Уже сама по себе скорость, с которой произошли указанные перемены, вызывает удивление и заставляет задуматься о причинах столь стремительного крушения марксистско-ленинской интерпретации в одной из наиболее идеологически значимых и приоритетных отраслей советской исторической науки. Все - таки перемены в историографии, в отличие от политики, происходят не слишком быстро. Если для смены политического строя может хватить считанных месяцев, то на смену историографических парадигм обычно уходят десятилетия: новые эпистемологические ценности и методологический инструментарий усваиваются и осваиваются на протяжении достаточно продолжительного времени, еще годы нужны на создание исследований в рамках новой парадигмы и, наконец, еще немало воды утечет, пока новое возобладает над старым. «Смена вех» же произошла менее чем за одно десятилетие: так, в 1986 г. появилась монография Л.А. Пименовой[323]
- пожалуй, первое крупное исследование отечественного историка, решительным образом поставившее под сомнение советский канон объяснения Французской революции, а уже в 1995 г. А. В. Адо уверенно констатировал, что «советская историография Французской революции завершила свое существование»[324].Удивляет и то, сколь легко осуществилась эта «смена вех», не вызвавшая никакой научной дискуссии между сторонниками новой и старой интерпретаций. Более того, у последней в России вообще не нашлось защитников среди практикующих историков Французской революции. Выступления же профессора В. П. Смирнова[325]
в защиту марксистско-ленинской трактовки данной темы - специалиста, безусловно, авторитетного в сфере новейшей истории Франции, но собственно историей Революции никогда не занимавшегося, - носят, как показал недавно Д. Ю. Бовыкин, все же скорее абстрактно - ностальгический, нежели конкретно - исторический характер[326].Иными словами, в первом приближении «смена вех» может показаться неким необъяснимым феноменом сродни неожиданной геологической катастрофе: от монолитного «материка» советской историографии вдруг без сколько-нибудь существенных потрясений откололась довольно значительная часть и прямо на наших глазах ушла в небытие подобно мифической Атлантиде.
Попытка найти объяснение произошедшему исключительно в политических катаклизмах второй половины 1980 - начала 1990-х гг., как это делает В. П. Смирнов[327]

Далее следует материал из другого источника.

-- ==== Sys2Proof/Laws/State.lean ====
section
/-! SUPPORT. One lemma per field per update of State, true by rfl, so that no proof unfolds a record update. -/

namespace Sys2Proof.Machine

/-! ## `setIp` -/

@[simp] theorem State.setIp_addrMax (s : State) (a : Nat) : (s.setIp a).addrMax = s.addrMax := rfl
@[simp] theorem State.setIp_ip (s : State) (a : Nat) : (s.setIp a).ip = a := rfl
@[simp] theorem State.setIp_rb (s : State) (a : Nat) : (s.setIp a).rb = s.rb := rfl
@[simp] theorem State.setIp_st (s : State) (a : Nat) : (s.setIp a).st = s.st := rfl
@[simp] theorem State.setIp_fk (s : State) (a : Nat) : (s.setIp a).fk = s.fk := rfl
@[simp] theorem State.setIp_busy (s : State) (a : Nat) : (s.setIp a).busy = s.busy := rfl
@[simp] theorem State.setIp_mem (s : State) (a : Nat) : (s.setIp a).mem = s.mem := rfl
@[simp] theorem State.setIp_inq (s : State) (a : Nat) : (s.setIp a).inq = s.inq := rfl
@[simp] theorem State.setIp_outq (s : State) (a : Nat) : (s.setIp a).outq = s.outq := rfl
@[simp] theorem State.setIp_pending (s : State) (a : Nat) : (s.setIp a).pending = s.pending := rfl
@[simp] theorem State.setIp_replies (s : State) (a : Nat) : (s.setIp a).replies = s.replies := rfl

/-! ## `setRb` -/

@[simp] theorem State.setRb_addrMax (s : State) (v : Word) : (s.setRb v).addrMax = s.addrMax := rfl
@[simp] theorem State.setRb_ip (s : State) (v : Word) : (s.setRb v).ip = s.ip := rfl
@[simp] theorem State.setRb_rb (s : State) (v : Word) : (s.setRb v).rb = v := rfl
@[simp] theorem State.setRb_st (s : State) (v : Word) : (s.setRb v).st = s.st := rfl
@[simp] theorem State.setRb_fk (s : State) (v : Word) : (s.setRb v).fk = s.fk := rfl
@[simp] theorem State.setRb_busy (s : State) (v : Word) : (s.setRb v).busy = s.busy := rfl
@[simp] theorem State.setRb_mem (s : State) (v : Word) : (s.setRb v).mem = s.mem := rfl
@[simp] theorem State.setRb_inq (s : State) (v : Word) : (s.setRb v).inq = s.inq := rfl
@[simp] theorem State.setRb_outq (s : State) (v : Word) : (s.setRb v).outq = s.outq := rfl
@[simp] theorem State.setRb_pending (s : State) (v : Word) : (s.setRb v).pending = s.pending := rfl
@[simp] theorem State.setRb_replies (s : State) (v : Word) : (s.setRb v).replies = s.replies := rfl

/-! ## `writeCell` -/

@[simp] theorem State.writeCell_addrMax (s : State) (a : Nat) (v : Word) : (s.writeCell a v).addrMax = s.addrMax := rfl
@[simp] theorem State.writeCell_ip (s : State) (a : Nat) (v : Word) : (s.writeCell a v).ip = s.ip := rfl
@[simp] theorem State.writeCell_rb (s : State) (a : Nat) (v : Word) : (s.writeCell a v).rb = s.rb := rfl
@[simp] theorem State.writeCell_st (s : State) (a : Nat) (v : Word) : (s.writeCell a v).st = s.st := rfl
@[simp] theorem State.writeCell_fk (s : State) (a : Nat) (v : Word) : (s.writeCell a v).fk = s.fk := rfl
@[simp] theorem State.writeCell_busy (s : State) (a : Nat) (v : Word) : (s.writeCell a v).busy = s.busy := rfl
@[simp] theorem State.writeCell_mem (s : State) (a : Nat) (v : Word) : (s.writeCell a v).mem = s.mem.write a v := rfl
@[simp] theorem State.writeCell_inq (s : State) (a : Nat) (v : Word) : (s.writeCell a v).inq = s.inq := rfl
@[simp] theorem State.writeCell_outq (s : State) (a : Nat) (v : Word) : (s.writeCell a v).outq = s.outq := rfl
@[simp] theorem State.writeCell_pending (s : State) (a : Nat) (v : Word) : (s.writeCell a v).pending = s.pending := rfl
@[simp] theorem State.writeCell_replies (s : State) (a : Nat) (v : Word) : (s.writeCell a v).replies = s.replies := rfl

/-! ## `pushOutput` -/

@[simp] theorem State.pushOutput_addrMax (s : State) (v : Word) : (s.pushOutput v).addrMax = s.addrMax := rfl
@[simp] theorem State.pushOutput_ip (s : State) (v : Word) : (s.pushOutput v).ip = s.ip := rfl
@[simp] theorem State.pushOutput_rb (s : State) (v : Word) : (s.pushOutput v).rb = s.rb := rfl
@[simp] theorem State.pushOutput_st (s : State) (v : Word) : (s.pushOutput v).st = s.st := rfl
@[simp] theorem State.pushOutput_fk (s : State) (v : Word) : (s.pushOutput v).fk = s.fk := rfl
@[simp] theorem State.pushOutput_busy (s : State) (v : Word) : (s.pushOutput v).busy = s.busy := rfl
@[simp] theorem State.pushOutput_mem (s : State) (v : Word) : (s.pushOutput v).mem = s.mem := rfl
@[simp] theorem State.pushOutput_inq (s : State) (v : Word) : (s.pushOutput v).inq = s.inq := rfl
@[simp] theorem State.pushOutput_outq (s : State) (v : Word) : (s.pushOutput v).outq = s.outq ++ [v] := rfl
@[simp] theorem State.pushOutput_pending (s : State) (v : Word) : (s.pushOutput v).pending = s.pending := rfl
@[simp] theorem State.pushOutput_replies (s : State) (v : Word) : (s.pushOutput v).replies = s.replies := rfl

/-! ## `dropInput` -/

@[simp] theorem State.dropInput_addrMax (s : State) (rest : List Word) : (s.dropInput rest).addrMax = s.addrMax := rfl
@[simp] theorem State.dropInput_ip (s : State) (rest : List Word) : (s.dropInput rest).ip = s.ip := rfl
@[simp] theorem State.dropInput_rb (s : State) (rest : List Word) : (s.dropInput rest).rb = s.rb := rfl
@[simp] theorem State.dropInput_st (s : State) (rest : List Word) : (s.dropInput rest).st = s.st := rfl
@[simp] theorem State.dropInput_fk (s : State) (rest : List Word) : (s.dropInput rest).fk = s.fk := rfl
@[simp] theorem State.dropInput_busy (s : State) (rest : List Word) : (s.dropInput rest).busy = s.busy := rfl
@[simp] theorem State.dropInput_mem (s : State) (rest : List Word) : (s.dropInput rest).mem = s.mem := rfl
@[simp] theorem State.dropInput_inq (s : State) (rest : List Word) : (s.dropInput rest).inq = rest := rfl
@[simp] theorem State.dropInput_outq (s : State) (rest : List Word) : (s.dropInput rest).outq = s.outq := rfl
@[simp] theorem State.dropInput_pending (s : State) (rest : List Word) : (s.dropInput rest).pending = s.pending := rfl
@[simp] theorem State.dropInput_replies (s : State) (rest : List Word) : (s.dropInput rest).replies = s.replies := rfl

/-! ## `raise` -/

@[simp] theorem State.raise_addrMax (s : State) (k : FaultKind) : (s.raise k).addrMax = s.addrMax := rfl
@[simp] theorem State.raise_ip (s : State) (k : FaultKind) : (s.raise k).ip = s.ip := rfl
@[simp] theorem State.raise_rb (s : State) (k : FaultKind) : (s.raise k).rb = s.rb := rfl
@[simp] theorem State.raise_st (s : State) (k : FaultKind) : (s.raise k).st = .faulted := rfl
@[simp] theorem State.raise_fk (s : State) (k : FaultKind) : (s.raise k).fk = some k := rfl
@[simp] theorem State.raise_busy (s : State) (k : FaultKind) : (s.raise k).busy = false := rfl
@[simp] theorem State.raise_mem (s : State) (k : FaultKind) : (s.raise k).mem = s.mem := rfl
@[simp] theorem State.raise_inq (s : State) (k : FaultKind) : (s.raise k).inq = s.inq := rfl
@[simp] theorem State.raise_outq (s : State) (k : FaultKind) : (s.raise k).outq = s.outq := rfl
@[simp] theorem State.raise_pending (s : State) (k : FaultKind) : (s.raise k).pending = s.pending := rfl
@[simp] theorem State.raise_replies (s : State) (k : FaultKind) : (s.raise k).replies = s.replies := rfl

/-! ## `suspend` -/

@[simp] theorem State.suspend_addrMax (s : State) : (s.suspend).addrMax = s.addrMax := rfl
@[simp] theorem State.suspend_ip (s : State) : (s.suspend).ip = s.ip := rfl
@[simp] theorem State.suspend_rb (s : State) : (s.suspend).rb = s.rb := rfl
@[simp] theorem State.suspend_st (s : State) : (s.suspend).st = .awaitingInput := rfl
@[simp] theorem State.suspend_fk (s : State) : (s.suspend).fk = s.fk := rfl
@[simp] theorem State.suspend_busy (s : State) : (s.suspend).busy = false := rfl
@[simp] theorem State.suspend_mem (s : State) : (s.suspend).mem = s.mem := rfl
@[simp] theorem State.suspend_inq (s : State) : (s.suspend).inq = s.inq := rfl
@[simp] theorem State.suspend_outq (s : State) : (s.suspend).outq = s.outq := rfl
@[simp] theorem State.suspend_pending (s : State) : (s.suspend).pending = s.pending := rfl
@[simp] theorem State.suspend_replies (s : State) : (s.suspend).replies = s.replies := rfl

/-! ## `halt` -/

@[simp] theorem State.halt_addrMax (s : State) : (s.halt).addrMax = s.addrMax := rfl
@[simp] theorem State.halt_ip (s : State) : (s.halt).ip = s.ip := rfl
@[simp] theorem State.halt_rb (s : State) : (s.halt).rb = s.rb := rfl
@[simp] theorem State.halt_st (s : State) : (s.halt).st = .halted := rfl
@[simp] theorem State.halt_fk (s : State) : (s.halt).fk = s.fk := rfl
@[simp] theorem State.halt_busy (s : State) : (s.halt).busy = false := rfl
@[simp] theorem State.halt_mem (s : State) : (s.halt).mem = s.mem := rfl
@[simp] theorem State.halt_inq (s : State) : (s.halt).inq = s.inq := rfl
@[simp] theorem State.halt_outq (s : State) : (s.halt).outq = s.outq := rfl
@[simp] theorem State.halt_pending (s : State) : (s.halt).pending = s.pending := rfl
@[simp] theorem State.halt_replies (s : State) : (s.halt).replies = s.replies := rfl

/-! ## `reply` -/

@[simp] theorem State.reply_addrMax (s : State) (r : HostReply) : (s.reply r).addrMax = s.addrMax := rfl
@[simp] theorem State.reply_ip (s : State) (r : HostReply) : (s.reply r).ip = s.ip := rfl
@[simp] theorem State.reply_rb (s : State) (r : HostReply) : (s.reply r).rb = s.rb := rfl
@[simp] theorem State.reply_st (s : State) (r : HostReply) : (s.reply r).st = s.st := rfl
@[simp] theorem State.reply_fk (s : State) (r : HostReply) : (s.reply r).fk = s.fk := rfl
@[simp] theorem State.reply_busy (s : State) (r : HostReply) : (s.reply r).busy = s.busy := rfl
@[simp] theorem State.reply_mem (s : State) (r : HostReply) : (s.reply r).mem = s.mem := rfl
@[simp] theorem State.reply_inq (s : State) (r : HostReply) : (s.reply r).inq = s.inq := rfl
@[simp] theorem State.reply_outq (s : State) (r : HostReply) : (s.reply r).outq = s.outq := rfl
@[simp] theorem State.reply_pending (s : State) (r : HostReply) : (s.reply r).pending = s.pending := rfl
@[simp] theorem State.reply_replies (s : State) (r : HostReply) : (s.reply r).replies = s.replies ++ [r] := rfl

/-! ## `beginRun` -/

@[simp] theorem State.beginRun_addrMax (s : State) (inputs : List Word) : (s.beginRun inputs).addrMax = s.addrMax := rfl
@[simp] theorem State.beginRun_ip (s : State) (inputs : List Word) : (s.beginRun inputs).ip = s.ip := rfl
@[simp] theorem State.beginRun_rb (s : State) (inputs : List Word) : (s.beginRun inputs).rb = s.rb := rfl
@[simp] theorem State.beginRun_st (s : State) (inputs : List Word) : (s.beginRun inputs).st = .running := rfl
@[simp] theorem State.beginRun_fk (s : State) (inputs : List Word) : (s.beginRun inputs).fk = s.fk := rfl
@[simp] theorem State.beginRun_busy (s : State) (inputs : List Word) : (s.beginRun inputs).busy = true := rfl
@[simp] theorem State.beginRun_mem (s : State) (inputs : List Word) : (s.beginRun inputs).mem = s.mem := rfl
@[simp] theorem State.beginRun_inq (s : State) (inputs : List Word) : (s.beginRun inputs).inq = inputs := rfl
@[simp] theorem State.beginRun_outq (s : State) (inputs : List Word) : (s.beginRun inputs).outq = [] := rfl
@[simp] theorem State.beginRun_pending (s : State) (inputs : List Word) : (s.beginRun inputs).pending = s.pending := rfl
@[simp] theorem State.beginRun_replies (s : State) (inputs : List Word) : (s.beginRun inputs).replies = s.replies := rfl

/-! ## `construct` -/

@[simp] theorem State.construct_addrMax (s : State) (p : List Word) : (s.construct p).addrMax = s.addrMax := rfl
@[simp] theorem State.construct_ip (s : State) (p : List Word) : (s.construct p).ip = 0 := rfl
@[simp] theorem State.construct_rb (s : State) (p : List Word) : (s.construct p).rb = 0 := rfl
@[simp] theorem State.construct_st (s : State) (p : List Word) : (s.construct p).st = .running := rfl
@[simp] theorem State.construct_fk (s : State) (p : List Word) : (s.construct p).fk = none := rfl
@[simp] theorem State.construct_busy (s : State) (p : List Word) : (s.construct p).busy = false := rfl
@[simp] theorem State.construct_mem (s : State) (p : List Word) : (s.construct p).mem = Memory.load p := rfl
@[simp] theorem State.construct_inq (s : State) (p : List Word) : (s.construct p).inq = [] := rfl
@[simp] theorem State.construct_outq (s : State) (p : List Word) : (s.construct p).outq = [] := rfl
@[simp] theorem State.construct_pending (s : State) (p : List Word) : (s.construct p).pending = s.pending := rfl
@[simp] theorem State.construct_replies (s : State) (p : List Word) : (s.construct p).replies = s.replies := rfl

end Sys2Proof.Machine
end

, выглядит, на мой взгляд, не слишком убедительной. Разумеется, ослабление, а затем и полное исчезновение в тот период идеологического пресса Коммунистической партии и государства способствовало свободному обсуждению научных проблем и ускорило происходившие в историографии процессы, однако те начались все же несколько раньше эпохи Перестройки и Гласности. Так, в основу уже упомянутой выше монографии Л. А. Пименовой легла кандидатская диссертация, защищенная еще в 1984 г.Не была «смена вех» напрямую связана и с развернувшимися в 1980-е гг. празднованиями 200-летия Французской революции. Конечно, многочисленные юбилейные мероприятия по случаю этой круглой даты существенно активизировали научную жизнь в данной области историографии, но сами по себе ее содержания не определяли.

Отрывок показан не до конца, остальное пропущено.